Magistrate Judge of the Superior Court of the District of Columbia
- In office January 2020 – February 2022
- Appointed by: Robert E. Morin

Personal details
- Born: Ebony Michelle Robinson November 14, 1978 (age 47) Buffalo, New York, U.S.
- Education: University of Rochester (BA) Washington College of Law (JD)

= Ebony M. Scott =

American judge (born 1978)

Ebony M. Scott (born November 14, 1978) is an American lawyer who has served as an associate judge of the Superior Court of the District of Columbia since 2022. She previously served as a magistrate judge of the same court from 2020 to 2022.
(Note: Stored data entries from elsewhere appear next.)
-- ==== Sys2Proof/Tests/Slice0.lean ====
section
/-!
SUPPORT. Tests of the model: ill-formed commands that each check of `WellFormed` refuses, the worked figures of the
manual (the comment of a test names its section), and for each statement with hypotheses a state and operands that
meet them.
-/

namespace Sys2Proof.Tests

open Sys2Proof.Machine

set_option Elab.async false

/-! ### Helpers -/

/-- The state an outcome goes on with, or `s` at a stop. -/
def stateOf (s : State) : Host.Outcome State Fault Refusal → State
  | .next t => t
  | _ => s

/-- The state after a command. -/
def after (c : Instr) (s : State) : State := stateOf s (exec c s)

/-- Station 12, ACTIVE, its ring UP and between messages, with four class talk levels. -/
def on : State :=
  { State.reset with
    mode := .active
    cfg := { State.reset.cfg with number := some 12, startStamp := some 0x41A0, talkLevels := #v[50000, 40000, 30000, 20000] }
    ring := { State.reset.ring with status := .up, framing := .between } }

/-- A state with a station PRESENT. -/
def present (st : Fin 63) (s : State) : State :=
  { s with roster := s.roster.set st ⟨true, some 5, some 0, 1, 0, 0⟩ }

/-- A route entry with a fixed level and a holder count. -/
def rt (i : Input) (fixed holders : Nat) : Route := ⟨i, fixed, holders, 0, 3⟩

/-- An incoming talk record of a station's source 0, with a talk number and a class. -/
def tk (st : Station) (n : TalkNo) (c : Cls) : InTalk := ⟨st, n, ⟨st, 0⟩, c, false, false, 0, 0⟩

/-- An outgoing talk record of L0 toward a station's mix 3. -/
def ot (st : Station) : OutTalk := ⟨0, ⟨st, .mix, 3⟩, 1, false, .panel, [], 0, .pending, 0, false, 1228800, false⟩

/-- A field port in a state. -/
def pt (st : PortState) : Port := { Port.reset with state := st, enabled := true, target := some ⟨20, .mix, 3⟩ }

/-- A listen entry of source 5.3 in a state, with its play sequence and stored sequences. -/
def le (st : PlayState) (p : Option Seq) (qs : List Seq) : ListenEntry :=
  { ListenEntry.created ⟨5, 3⟩ 1 2 false with state := st, play := p, buffer := qs.map fun q => ⟨q, Block.silence⟩ }

/-- A state whose ring-in has lost alignment at reference time 0, with `i` in flight and `b` in the insertion buffer. -/
def adrift (i : Option Insertion) (b : List Held) : State :=
  { on with ring := { on.ring with aligned := false, insertion := i, buffer := b } }

/-- A block of one sample value. -/
def flat (x : Int) : Block := Vector.replicate 48 (BitVec.ofInt 24 x)

/-! ### Ill-formed commands -/

theorem test_wellFormed_arguments : (Instr.nextEvent (List.replicate 4096 0)).wellFormed = false := by decide +kernel
theorem test_wellFormed_most_arguments : (Instr.nextEvent (List.replicate 4095 0)).wellFormed = true := by decide +kernel
theorem test_wellFormed_whole_frame : (Instr.frameAbort [0x28000000]).wellFormed = false := by decide
theorem test_wellFormed_cut_frame : (Instr.frameAbort [0x03001000]).wellFormed = true := by decide
theorem test_wellFormed_marker : (Instr.idleWord 0 6).wellFormed = false ∧ (Instr.idleWord 0 7).wellFormed = true := by decide
theorem test_wellFormed_burst_origin : (Instr.burst true 63 0 0 0 (flat 0)).wellFormed = false := by decide +kernel
theorem test_wellFormed_presence_origin : (Instr.presence true 63 12 1 0 0 0).wellFormed = false := by decide
theorem test_wellFormed_presence_hop : (Instr.presence true 5 63 63 0 0 0).wellFormed = false := by decide
theorem test_wellFormed_join_origin : (Instr.join true 63 12 0 0).wellFormed = false := by decide
theorem test_wellFormed_leave_origin : (Instr.leave true 63 12 0).wellFormed = false := by decide
theorem test_wellFormed_talk_origin : (Instr.talk true 63 12 0 ⟨5, 0⟩ 0 false .mix 0).wellFormed = false := by decide
theorem test_wellFormed_talkEnd_origin : (Instr.talkEnd true 63 12 0).wellFormed = false := by decide
theorem test_wellFormed_talkState_origin : (Instr.talkState true 63 12 0 0 0 0).wellFormed = false := by decide
theorem test_wellFormed_lapse_talker : (Instr.lapseTimerExpiry 63 0 0).wellFormed = false := by decide
theorem test_wellFormed_absence_station : (Instr.absenceTimerExpiry 63).wellFormed = false := by decide
theorem test_wellFormed_subscriber_station : (Instr.subscriberExpiry 0 63).wellFormed = false := by decide

/-! ### Worked figures of the manual -/

/-- Section 2.9, "Unity and rounding". -/
theorem test_rounding_half_up :
    (headroomShift 49152 0, headroomShift (-49152) 0, headroomShift (-81920) 0) = (2, -1, -2) := by decide

/-- Section 2.9, "A presenter's feed during a talk". -/
theorem test_presenter_sample : headroomShift (-66892800000) 1 = -4082812 ∧ trimmed (-4082812) 2 = -3062109 ∧
    headroomShift (-66892800000) 2 = -8165625 ∧ trimmed (-8165625) 2 = -6124219 ∧
    clipFlag (-6124219) (BitVec.ofInt 24 (-4000000)) (BitVec.ofInt 24 4000000) = .low := by decide +kernel

/-- Section 2.9, the three terms of the presenter's feed. -/
theorem test_presenter_sum : accumulate [⟨flat 1000000, 8192⟩, ⟨flat (-2000000), 40000⟩, ⟨flat 300000, 16384⟩] 5 =
    -66892800000 := by decide +kernel

/-- Section 2.9, "The largest sum". -/
theorem test_largest_sum : accumulate (List.replicate 13 ⟨flat 8388607, 65535⟩) 0 = 7146715676685 ∧
    headroomShift 7146715676685 3 = 1744803632 := by decide +kernel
== Early life and education ==

Scott was born in Buffalo, New York. She received her Bachelor of Arts from the University of Rochester in 2000 and her Juris Doctor from the Washington College of Law of American University in 2006.

== Legal career ==

From 2006 to 2007, Scott served as a law clerk for Judge Anna Blackburne-Rigsby of the District of Columbia Court of Appeals. From 2007 to 2012, she was a civil litigator at Chaikin, Sherman, Cammarata & Siegel, P.C. From 2012 to 2016, Scott served as an assistant attorney general for the Office of the Attorney General in the Housing and Community Justice section. From 2016 to 2018, she served as general counsel for the District of Columbia Office of Human Rights. From 2018 to 2019, Scott served as a deputy director in the District of Columbia Mayor’s office of legal counsel.

== Judicial career ==
=== D.C. Superior Court magistrate judge service ===

She served as a magistrate judge of the Superior Court of the District of Columbia from January 17, 2020, to February 25, 2022.

=== D.C. Superior Court service ===

On September 30, 2021, President Joe Biden nominated Scott to serve as a Judge of the Superior Court of the District of Columbia. President Biden nominated Scott to the seat vacated by Judge Rhonda Reid Winston, whose term expired on September 30, 2016. On November 18, 2021, a hearing on her nomination was held before the Senate Homeland Security and Governmental Affairs Committee. On December 1, 2021, her nomination was reported out of committee.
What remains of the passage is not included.